North Nashville, Tenn.’s famed Jefferson Street was once a booming hub for the city’s Black middle class. During the Jim Crow era, Jefferson Street was known for its thriving business and entertainment districts that were supported by key institutions, including four historically Black colleges and universities (Tennessee State University, Fisk University, Meharry College, and the American Baptist College). Like Tulsa, Okla.’s Black Wall Street, Jefferson Street provided an area in which residents could deposit checks in Black-owned banks, shop at Black-owned stores, and dine at Black-owned restaurants. It was also a central hub of the burgeoning Nashville music scene, with music legends such as Etta James and Jimi Hendrix performing in the clubs that lined the street.

But in the late 1960s, Nashville city planners built interstate highway I-40 in the middle of North Nashville, decimating the commercial corridor and displacing business owners and residents. A 2018 article in Nashville Scene detailed how white planners did not want a highway to affect property values around Vanderbilt University, so they routed the highway through the Black-majority neighborhood instead. According to the article, the development led to the demolition of 650 homes, which displaced 1,400 residents. Real estate values for the remaining properties dropped by 30%, compounding the loss of familial and communal wealth.

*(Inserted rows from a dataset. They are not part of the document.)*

-- ==== Sys2Proof/Laws/Streams.lean ====
section
/-! SUPPORT. Sys2Proof/Laws/Streams.lean: looking a stream up after its lanes have changed. -/
namespace Sys2Proof.Machine

/-- A change of streams that keeps their identities changes the stream found. -/
theorem State.stream?_map (s : State) (f : Stream → Stream) (hf : ∀ st, (f st).id = st.id) (id : SId) :
    State.stream? { s with streams := s.streams.map f } id = (s.stream? id).map f := by
  simp only [State.stream?, List.find?_map]
  congr 2
  funext st
  simp [hf]

/-- The stream of an identity bears it. -/
theorem State.stream_id (s : State) (id : SId) : (s.stream id).id = id := by
  unfold State.stream State.stream?
  cases h : s.streams.find? fun st => st.id = id with
  | none => rfl
  | some st => simpa using List.find?_some h

theorem State.onLanes_stream? (s : State) (ids : List SId) (f : Stream → Stream) (hf : ∀ st, (f st).id = st.id) (id : SId) :
    (s.onLanes ids f).stream? id = (s.stream? id).map fun st => if st.id ∈ ids then f st else st :=
  s.stream?_map _ (fun st => by split <;> simp [hf]) id

/-- The stream of a listed identity that exists. -/
theorem State.onLanes_stream (s : State) {ids : List SId} (f : Stream → Stream) (hf : ∀ st, (f st).id = st.id) {id : SId}
    (h : (s.stream? id).isSome = true) : (s.onLanes ids f).stream id = if id ∈ ids then f (s.stream id) else s.stream id := by
  have hid := s.stream_id id
  obtain ⟨st, hst⟩ := Option.isSome_iff_exists.mp h
  simp only [State.stream, s.onLanes_stream? ids f hf id, hst, Option.map_some, Option.getD_some] at hid ⊢
  simp [hid]

/-- A stream that is not listed stays as it was. -/
theorem State.onLanes_other (s : State) {ids : List SId} (f : Stream → Stream) (hf : ∀ st, (f st).id = st.id) {id : SId}
    (h : id ∉ ids) : (s.onLanes ids f).stream? id = s.stream? id := by
  rw [s.onLanes_stream? ids f hf id]
  cases hs : s.stream? id with
  | none => rfl
  | some st =>
    have hi : st.id = id := by simpa using List.find?_some hs
    simp [hi, h]

@[simp] theorem Stream.goto_id (st : Stream) (pc : DWord) : (st.goto pc).id = st.id := rfl
@[simp] theorem Stream.wr_id (st : Stream) (r : Reg) (v : Word) : (st.wr r v).id = st.id := by unfold Stream.wr; split <;> rfl
@[simp] theorem Stream.kill_id (st : Stream) (r : Reg) (k : Bool) : (st.kill r k).id = st.id := by unfold Stream.kill; split <;> simp
@[simp] theorem Stream.wr64_id (st : Stream) (r : Reg) (v : DWord) : (st.wr64 r v).id = st.id := by
  unfold Stream.wr64; split <;> simp
@[simp] theorem Stream.kill64_id (st : Stream) (r : Reg) (k : Bool) : (st.kill64 r k).id = st.id := by
  simp [Stream.kill64]
@[simp] theorem Stream.enterTrap_id (st : Stream) (c : Cause) (pc npc a : DWord) (i : Word) :
    (st.enterTrap c pc npc a i).id = st.id := rfl
@[simp] theorem Stream.leaveTrap_id (st : Stream) (t : DWord) : (st.leaveTrap t).id = st.id := rfl

end Sys2Proof.Machine
end

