-- ==== Sys2Proof/Tests/Slice0.lean ====
section
/-! SUPPORT. Sys2Proof/Tests/Slice0.lean: the model's own tests: words written out from the manual, ill-formed terms that the checks
refuse, worked examples of the manual, and for each statement concrete states and operands that meet its hypotheses. -/
set_option Elab.async false
namespace Sys2Proof.Tests
open Sys2Proof.Machine

def always : Guard := ⟨false, 0, false⟩
def lane (n : Nat) : SId := ⟨0, .lane, n⟩
/-- A lane thread with some registers. -/
def thread (n : Nat) (regs : List (Nat × Word)) : Stream := { newStream (lane n) 0x1000 0x4000 0 with regs := regs }
/-- A state in which the instruction at 0x1000 executes in some lane threads of one team. -/
def among (ts : List Stream) : State :=
  { State.reset with streams := ts, teams := [placedTeam], cur := ⟨ts.map (·.id), 0x1000, 0x1008⟩ }
/-- One lane thread. -/
def one (regs : List (Nat × Word)) : State := among [thread 0 regs]
/-- The state after an instruction. -/
def after (i : Instr) (s : State) : State :=
  match exec i s with
  | .next t => t
  | _ => s
/-- A register of lane 0 after an instruction. -/
def reads (i : Instr) (s : State) (r : Reg) : Word := ((after i s).stream (lane 0)).rd r

/-- The translation of the first GiB to itself under ASID 1, cached by core 0, die 0 and the first Dray. -/
def pages : Trans :=
  { (State.reset.withFetchWord 64 0).tr with
    tlb := [TlbAt.core 0, .die 0, .dray 0].map fun h => ⟨h, 1, 0, ⟨0, 0, 0, 30, true, true, true, true, true⟩⟩ }
/-- Vault bytes 0 to 65535 belong to ASID 1. -/
def vaults : Vaults := { State.reset.vt with shares := [(0, some ⟨.vault, 1, 0, 0⟩)] }
/-- Lane 0 with memory: pages, a vault share and one outstanding operation, if any. -/
def mem (regs : List (Nat × Word)) (ops : List MemOp := []) : State :=
  { one regs with tr := pages, vt := vaults, ops := ops, nextOp := 1 }
def dev (a : Nat) : Loc := ⟨.dev, a, 0, false⟩
def bank (a : Nat) : Loc := ⟨.vault, vaultKey + a, 0, false⟩
def checked (l : Loc) (va : Nat) : Checked := ⟨l, va, none⟩
/-- The outstanding operation 0 of lane 0. -/
def pending (k : OpKind) (l : Loc) (b : DWord) (ctr : Nat) : MemOp :=
  ⟨0, k, [⟨lane 0, b, 0⟩], 3, none, 0, l, 4, .rlx, false, .thr, 0, .none, 0, 0, ctr, .issued, 0, none⟩
def blankAcc : Acc := ⟨always, 3, 4, false, 0, 2, false, .rlx, false, .thr, 0, .none⟩
def blankAtom : Atom := ⟨always, 3, 4, false, 6, false, .rlx, .thr, 0⟩

/-! ### Words of the manual -/

theorem test_decode_yield : decodeTableWord 64 0x4280000000000000 = some (.yield always) := by decide
theorem test_decode_exit : decode 0x4200000000000000 [] = .ok (.exit always) := by decide
theorem test_decode_bra : decode 0x3C00007F83D3FFFD [] = .ok (.bra ⟨true, 7, false⟩ 0x3FFFFFD) := by decide
theorem test_decode_jdrop : decode 0x4100000000000003 [] = .ok (.jdrop always 3) := by decide
theorem test_decode_store : decode 0x4687060000020000 [] = .ok (.st ⟨always, 14, 12, false, 0, 2, false, .rlx, false, .thr, 0, .none⟩) := by
  decide
theorem test_decode_aadd2h : decode 0x5180020300000400 [] = .ok (.aadd2h ⟨always, 0, 4, false, 6, false, .rlx, .dev, 0⟩) := by decide
theorem test_decode_acas : decode 0x5604020500003600 [] = .ok (.acas ⟨always, 8, 4, false, 10, false, .ar, .sys, 0⟩) := by decide
theorem test_decode_trap : decode 0x7780000000000007 [] = .ok (.trap always 7) := by decide
theorem test_decode_brk : decode 0x7800000000000000 [] = .ok (.brk always 0) := by decide
theorem test_decode_eret : decode 0x7880000000000001 [] = .ok (.eretNx always) := by decide
theorem test_decode_crd : decode 0x7902800000000007 [] = .ok (.crd always 5 7) := by decide
theorem test_decode_pmrd : decode 0x7F04000000000003 [] = .ok (.pmrd always 8 3) := by decide
theorem test_decode_tlbsync : decode 0x7A81800000000000 [] = .ok (.tlbsync always 3) := by decide
theorem test_decode_mfence : decode 0x6C80000000000000 [] = .ok (.mfence always) := by decide
theorem test_decode_dstat : decode 0x6201810000000000 [] = .ok (.dstat ⟨always, 3, 2, false⟩) := by decide
theorem test_decode_wqpop : decode 0x6583038000000000 [] = .ok (.wqpop ⟨always, 6, 7, false⟩) := by decide
theorem test_decode_vcdef : decode 0x7B02840000000007 [] = .ok (.vcdef always 5 8 7) := by decide
theorem test_decode_fresume : decode 0x7E81820380000000 [] = .ok (.fresume ⟨always, 3, 4, false, 7, false⟩ 0) := by decide
theorem test_decode_mcfg : decode 0x6D00050000000000 [] = .ok (.mcfg always 10 false .astride) := by decide
theorem test_decode_unassigned : decode 0x1A00000000000000 [] = .ok (.unassignedOpcode 0x34) := by decide
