-- ==== Sys2Proof/Machine/Step.lean ====
section
/-! DEFINITION. The step: one clock cycle. -/

namespace Sys2Proof.Machine

/-- One step: the next clock cycle, on the pins the input list gives for it. -/
def step (s : State) : Host.Outcome State Fault Refusal := runCycle s.nextCycle s.beginCycle

/-- The state in which the host issues the transaction word w in the very next cycle (bits above `nbits` are 0). The block
fetches no instructions (R37): its operations come from the host, and this stands for the host's next one (log entry 7). -/
def State.withFetchWord (s : State) (nbits w : Nat) : State := s.issue (BitVec.ofNat 17 (w % 2 ^ nbits))

end Sys2Proof.Machine
end

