/-- Settles O46: after the rewind all of the phrase is left, and its last byte is the newline. -/
theorem streamReadsBackThePhrase : Obligations.StreamReadsBackThePhrase := by
  intro s hdone
  have hread : readStream s.plen s.rewindPtr = some (s.phrase, s.atPhraseEnd (s.phrase.getLastD s.rdata)) :=
    readStream_to_end s.plen hdone (Nat.zero_add _)
  have hlast : s.phrase.getLastD s.rdata = 0x0A := by rw [phrase_eq_line_append, List.getLastD_concat]
  have hptr : (s.atPhraseEnd 0x0A).ptr.toNat = s.plen := atPhraseEnd_ptr_toNat s 0x0A
  have hend : (s.atPhraseEnd 0x0A).done = true := hdone
  rw [hlast] at hread
  refine ⟨execAll_cons_of_next (exec_wrCtrlPrw s), s.atPhraseEnd 0x0A, hread, rfl, hptr, ?_, ?_⟩
  · exact pend_eq_true_iff.mpr ⟨hend, hptr⟩
  · exact exec_rdPhrData_of_ge hend (Nat.le_of_eq hptr.symm)

end Sys2Proof.Machine
end

section
/-! ### Control, status and illegal accesses (44_control_status.md): the STATUS byte, CLEAR and NOP, and the catch-all
accesses -/

namespace Sys2Proof.Machine

/-! #### The STATUS byte -/

theorem err_eq_true_iff {s : State} : s.err = true ↔ s.errcode ≠ 0 := bne_iff_ne

theorem err_eq_false_of_errcode {s : State} (h : s.errcode = 0) : s.err = false := by simp [State.err, h]

/-- The byte of the five flags PEND, ACCERR, ERR, DONE and BUSY (R32). -/
def flagByte (p a e d b : Bool) : Byte :=
  BitVec.ofNat 8 (p.toNat * 16 + a.toNat * 8 + e.toNat * 4 + d.toNat * 2 + b.toNat)

theorem status_eq_flagByte (s : State) : s.status = flagByte s.pend s.accerr s.err s.done s.busy := rfl

theorem flagByte_getLsbD : ∀ p a e d b : Bool,
    (flagByte p a e d b).getLsbD 0 = b ∧ (flagByte p a e d b).getLsbD 1 = d ∧ (flagByte p a e d b).getLsbD 2 = e ∧
      (flagByte p a e d b).getLsbD 3 = a ∧ (flagByte p a e d b).getLsbD 4 = p := by decide

theorem flagByte_toNat_lt : ∀ p a e d b : Bool, (flagByte p a e d b).toNat < 32 := by decide

theorem flagByte_toNat_mod_eight : ∀ p a e d b : Bool,
    (flagByte p a e d b).toNat % 8 = e.toNat * 4 + d.toNat * 2 + b.toNat := by decide

theorem status_getLsbD (s : State) :
    s.status.getLsbD 0 = s.busy ∧ s.status.getLsbD 1 = s.done ∧ s.status.getLsbD 2 = s.err ∧
      s.status.getLsbD 3 = s.accerr ∧ s.status.getLsbD 4 = s.pend := by
  rw [status_eq_flagByte]
  exact flagByte_getLsbD s.pend s.accerr s.err s.done s.busy

theorem status_toNat_lt (s : State) : s.status.toNat < 32 := by
  rw [status_eq_flagByte]
  exact flagByte_toNat_lt s.pend s.accerr s.err s.done s.busy

theorem status_toNat_mod_eight (s : State) :
    s.status.toNat % 8 = s.err.toNat * 4 + s.done.toNat * 2 + s.busy.toNat := by
  rw [status_eq_flagByte, flagByte_toNat_mod_eight]

/-- Busy shows alone in bits 2:0 (R39, 2). -/
theorem State.Inv.status_of_busy {s : State} (h : s.Inv) (hbusy : s.busy = true) : s.status.toNat % 8 = 1 := by
  obtain ⟨-, hdone, herr⟩ := h.busy_excludes hbusy
  simp [status_toNat_mod_eight, hbusy, hdone, err_eq_false_of_errcode herr]

/-- Done shows alone in bits 2:0 (R39, 1). -/
theorem State.Inv.status_of_done {s : State} (h : s.Inv) (hdone : s.done = true) : s.status.toNat % 8 = 2 := by
  obtain ⟨-, hbusy, herr⟩ := h.done_excludes hdone
  simp [status_toNat_mod_eight, hbusy, hdone, err_eq_false_of_errcode herr]
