-- ==== Sys2Proof/Machine/Regs.lean ====
section
/-! DEFINITION. The registers of the expert space (spec/15_control_and_mailboxes.md R425 and the register tables it names):
one name per field, its reset value, and one row per field with its address, bits, access code and range. -/
set_option linter.unusedVariables false
namespace Sys2Proof.Machine

/-- Register fields, block by block in the order of the expert space (R425). -/
inductive Reg
  -- ARB
  | arbTrumpLimit | arbSelClass | arbSelInst | arbFreeze | arbStatusFrozen | arbStatusDrained | arbStatusBusy 
  | arbStatusFwHold | arbStatusPointer | arbStatusLastWinner | arbStatusTrumpsHeld | arbGrants | arbTrumps | arbMaxwait 
  | arbClear
  -- GL
  | glCtrlEnable | glCtrlSpareAuto | glCtrlLpiAllow | glStateState | glStateTxSpare | glStateRxSpare | glReplayTimer 
  | glReplayLimit | glLaneThresh | glPeerId | glEpoch | glPeerEpoch | glHamperUsed | glLseqNext | glLseqOldest 
  | glRxExpected | glConsumedVc | glFreedVc | glPeerFreedVc | glBufVc | glCwCorrected | glCwUncorr | glGrpDiscard 
  | glReplays | glDupFlits | glGapFlits | glCreditOverrun | glCreditBad | glCmdBad | glDownEvents | glLaneSwaps 
  | glLaneAlarm | glDropReset | glDropEpoch | glLaneSymerr
  -- RT
  | rtCtrlRouteEn | rtStatusActiveCopy | rtStatusSwapBusy | rtStatusResyncBusy | rtStatusTransitOnly | rtStatusTkReset 
  | rtDrainLimit | rtTransitSub | rtDirActive | rtDirShadow | rtFreeze | rtMgrIdId | rtMgrIdValid | rtOutstanding 
  | rtDropNoroute | rtDropHops | rtDup | rtStale | rtMalformed | rtMgmtReject | rtMgmtDrop | rtDropLocal | rtSwaps 
  | rtSwapTimeout | rtForced
  -- POL
  | polCfgEn | polCfgAware | polCir | polPir | polCbs | polPbs | polTc | polTp | polGreen | polYellow | polRed 
  | polYretry | polCongFlits | polRetryHint
  -- SCH
  | schPortRate | schPortBurst | schPortCfgSchBucketClear | schWinGuard | schMirrorSub | schSlotStatusActiveCopy 
  | schSlotStatusSwapPending | schSlotStatusSlot | schPortBucket | schWinSkip | schHistSelQueue | schHistSelIngress 
  | schHistSelClear | schHistDepth | schHistDelay | schHistMaxdepth | schHistMaxdelay | schSubRate | schSubBurst 
  | schSubCfgWeight | schSubCfgSchBucketClear | schSubBucket | schSubBytes | schSqRate | schSqBurst | schSqCfgWeight 
  | schSqCfgSchBucketClear | schSqBucket | schSlotActive | schSlotShadow | schSubmap
  -- MC
  | mcChCfgMap | mcChCfgRefMode | mcChCfgIdleClose | mcChCfgPdIdle | mcChStatusPwr | mcChStatusFailed | mcChStatusOwned 
  | mcChStatusPartition | mcChStatusRefPostponed | mcChStatusHot | mcChFrames | mcRhThresh | mcRhFloor | mcRhLastBank 
  | mcRhLastTag | mcRhLastRow | mcRhEvents | mcRhLevel | mcActs | mcRdLines | mcWrLines | mcHazardWaits | mcRefForced 
  | mcRfmIssued | mcTrainFail | mcWrDiscard | mcStkStatusSelfRefresh | mcStkStatusTemp | mcStkStatusHot | mcStkStatusTrained 
  | mcStkZqPeriod | mcStkRetrainPeriod | mcStkRetrainDelta | mcStkEpoch
  -- DIR
  | dirSliceRecallsOpen | dirSliceWaiting | dirSliceScanBusy | dirSliceBlocksFree | dirPtnTimeout | dirPtnRetryHint 
  | dirPtnBlocks | dirPtnEntries | dirPtnTimeoutPoison | dirPtnDeadPoison | dirPtnSetFull | dirPtnLateAck | dirPtnStaleReturn 
  | dirPtnBadDirty | dirPtnVictims | dirPtnRecalls
  -- FL
  | flPtnWeight | flPtnDirtyHigh | flPtnDirtyLow | flPtnDestageAge | flPtnPromoQ | flPtnDestageQ | flPtnDirtyFrames 
  | flPtnFlashPages | flPtnPromotions | flPtnDestages | flPtnZeroElided | flDieStatusMounted | flDieStatusGcActive 
  | flDieStatusKittyLow | flDieStatusNoSpace | flDieGcStart | flDieGcUrgent | flDieGcWeight | flDieJrnlCommitUs 
  | flDieFreeGroups | flDieKittyBlocks | flDieKittyBorrowed | flDieJrnlSeqLo | flDieJrnlSeqHi | flChStatusParked 
  | flChStatusTrained | flChStatusCePresent | flChStatusLunReject | flChReads | flChPrograms | flChErases | flChRetryReads 
  | flChUncorr | flChRetired
  -- ECC
  | eccChCfgAutoRemap | eccChRepeatWindow | eccChStatusRemapFull | eccChStatusCopying | eccChStatusEntriesUsed 
  | eccChCorrected | eccChUncorr | eccChPoisonReads | eccChRepaired | eccChRemapRefused | eccRemapLo | eccRemapHi 
  | eccChSpareUsed | eccDieLogCount | eccDieLogLost
  -- SCB
  | scbPtnCfgMode | scbPtnPeriod | scbPtnDemandRate | scbPtnStatusWalking | scbPtnStatusLate | scbPtnStatusDemandOpen 
  | scbPtnPasses | scbPtnLines
  -- TILE
  | tileStateState | tileStateReserve | tileStateRetired | tileStateLogical | tileAccFlagsWindowExceeded | tileAccFlagsScRange 
  | tileAccFlagsSpecialOut | tileAccFlagsSatOut | tileAccFlagged | tileMmaBusy | tileScrConflict | tileZskip 
  | tileCluStateClockRun | tileCluStateOwned | tileCluStatePartition | tileCluStateClearing | tileCluSpareReservePhys 
  | tileCluSpareRetiredPhys | tileCluScFlagsScRange | tileCluScFlagsScCount | tileCluCsConflict | tileCluScConflict 
  | tileFaultCode | tileFaultPc | tileFaultInstrLo | tileFaultInstrHi | tileFaultAddr | tileImemHandle | tileIssueStall
  -- DEAL
  | dealCfgTarget | dealCfgSpill | dealDeadline | dealTlimit | dealStage | dealOpenInv | dealQueued | dealCloseFull 
  | dealCloseDeadline | dealSpillPpm | dealPromoWait | dealTokens | dealKsplit
  -- LK
  | lkClsCfgEn | lkClsCfgK | lkClsWake | lkClsSleep | lkClsIdle | lkPtnIdle | lkThrotStart | lkThrotHyst | lkThermK 
  | lkRailWait | lkSensor | lkFilt
  -- PWR
  | pwrStatusState | pwrStatusTrip | pwrThrotLevel | pwrTelemAlert | pwrWakesAhead | pwrWakesDemand | gpioStrap 
  | gpioDir | gpioOut | gpioOd | gpioIn | pwrVddcVid
  -- PTN
  | ptnStatusState | ptnStatusFaultCause | ptnStatusEnableDeferred | ptnCfgAutoReset | ptnClusters | ptnMbxLo 
  | ptnMbxHi | ptnFaults | ptnResets | ptnChan
  -- CHK
  | chkCtrlInit | chkCtrlAliveClr | chkValue | chkResult | chkData8 | chkData16 | chkData32 | chkAliveExpValue 
  | chkAliveExpValid | chkAliveIn | chkStatusBusy | chkStatusRepeat | chkStatusSkip | chkBytes | chkAliveErrs 
  | chkCrcErrs
  -- SEC
  | secStatusProvisioned | secStatusRecovery | secStatusDebug | secStatusFwOwner | secStatusXmssFault | secSvn 
  | secNextLeaf | secTree | secAgreeCountLo | secAgreeCountHi | secAgreeWindow | secOpenChanges | secDebugLeftS 
  | secSigFail
deriving DecidableEq, Repr

/-- The value a field takes at reset (the Reset column of its table; log 8 for fields without one). GL_EPOCH, reset to
"Entropy", is a free value (R281; log 147). -/
def Reg.resetAt : Reg → Nat → Nat
  | .dealCfgTarget, _ => 384
  | .dealDeadline, _ => 200
  | .dealTlimit, _ => 100000
  | .dealStage, _ => 1024
  | .dirSliceBlocksFree, _ => 4
  | .dirPtnTimeout, _ => 10000
  | .dirPtnRetryHint, _ => 10
  | .glCtrlEnable, _ => 1
  | .glCtrlSpareAuto, _ => 1
  | .glCtrlLpiAllow, _ => 1
  | .glReplayTimer, _ => 40
  | .glEpoch, n => Config.epoch n % 2 ^ 32
  | .glReplayLimit, _ => 8
  | .glLaneThresh, _ => 16384
  | .rtStatusTransitOnly, _ => 1
  | .rtDrainLimit, _ => 1000
  | .rtTransitSub, _ => 511
  | .polCbs, _ => 1048576
  | .polPbs, _ => 4194304
  | .polCongFlits, _ => 1536
  | .polRetryHint, _ => 20
  | .schPortBurst, _ => 8448
  | .schWinGuard, _ => 64
  | .schMirrorSub, _ => 510
  | .schPortBucket, _ => 8448
  | .schSubBurst, _ => 8448
  | .schSubCfgWeight, _ => 1
  | .schSubBucket, _ => 8448
  | .schSqBurst, _ => 8448
  | .schSqCfgWeight, _ => 1
  | .schSqBucket, _ => 8448
  | .mcChCfgMap, _ => 2
  | .mcChCfgRefMode, _ => 1
  | .mcChCfgIdleClose, _ => 16
  | .mcChCfgPdIdle, _ => 8
  | .mcRhThresh, _ => 1024
  | .mcRhFloor, _ => 4
  | .mcStkZqPeriod, _ => 256
  | .mcStkRetrainPeriod, _ => 1000
  | .mcStkRetrainDelta, _ => 10
  | .flPtnWeight, _ => 1
  | .flPtnDirtyHigh, _ => 50
  | .flPtnDirtyLow, _ => 25
  | .flPtnDestageAge, _ => 1000
  | .flDieGcStart, _ => 4
  | .flDieGcUrgent, _ => 1
  | .flDieGcWeight, _ => 1
  | .flDieJrnlCommitUs, _ => 100
  | .eccChCfgAutoRemap, _ => 1
  | .eccChRepeatWindow, _ => 86400
  | .scbPtnPeriod, _ => 24
  | .scbPtnDemandRate, _ => 1000
  | .arbTrumpLimit, _ => 32
  | .chkValue, _ => 4294967295
  | .secAgreeWindow, _ => 600
  | .lkClsCfgEn, _ => 1
  | .lkClsCfgK, _ => 2
  | .lkClsWake, _ => 16384
  | .lkClsSleep, _ => 4096
  | .lkPtnIdle, _ => 50
  | .lkThrotStart, _ => 100
  | .lkThrotHyst, _ => 3
  | .lkThermK, _ => 2
  | .lkRailWait, _ => 20
  | .polTc, _ => 1048576
  | .polTp, _ => 4194304
  | .schSubmap, i => i % 512 / 8
  | .schSlotActive, _ => 0x40
  | .schSlotShadow, _ => 0x40
  | .pwrVddcVid, _ => 60
  | .lkClsIdle, i => if i = 1 then 1000 else if i = 2 then 200 else if i = 3 then 500 else 0
  | _, _ => 0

Not surprisingly, today, North Nashville is one of the most economically precarious locations in the metropolitan area. The neighborhood where Jefferson Street sits posts the highest incarceration rate in the nation (14%), according to research by our colleagues at Brookings. This must be contextualized in a discussion of the area’s rampant poverty; that same Brookings report notes that child poverty in this ZIP code is a stunning 42%, compared to the most recent official national rate of 14%. And despite the presence of four HBCUs, the college attainment rate is only 30%, compared to statewide rate of 43%, according to the Lumina Foundation, a nonprofit devoted to boosting college attainment nationwide.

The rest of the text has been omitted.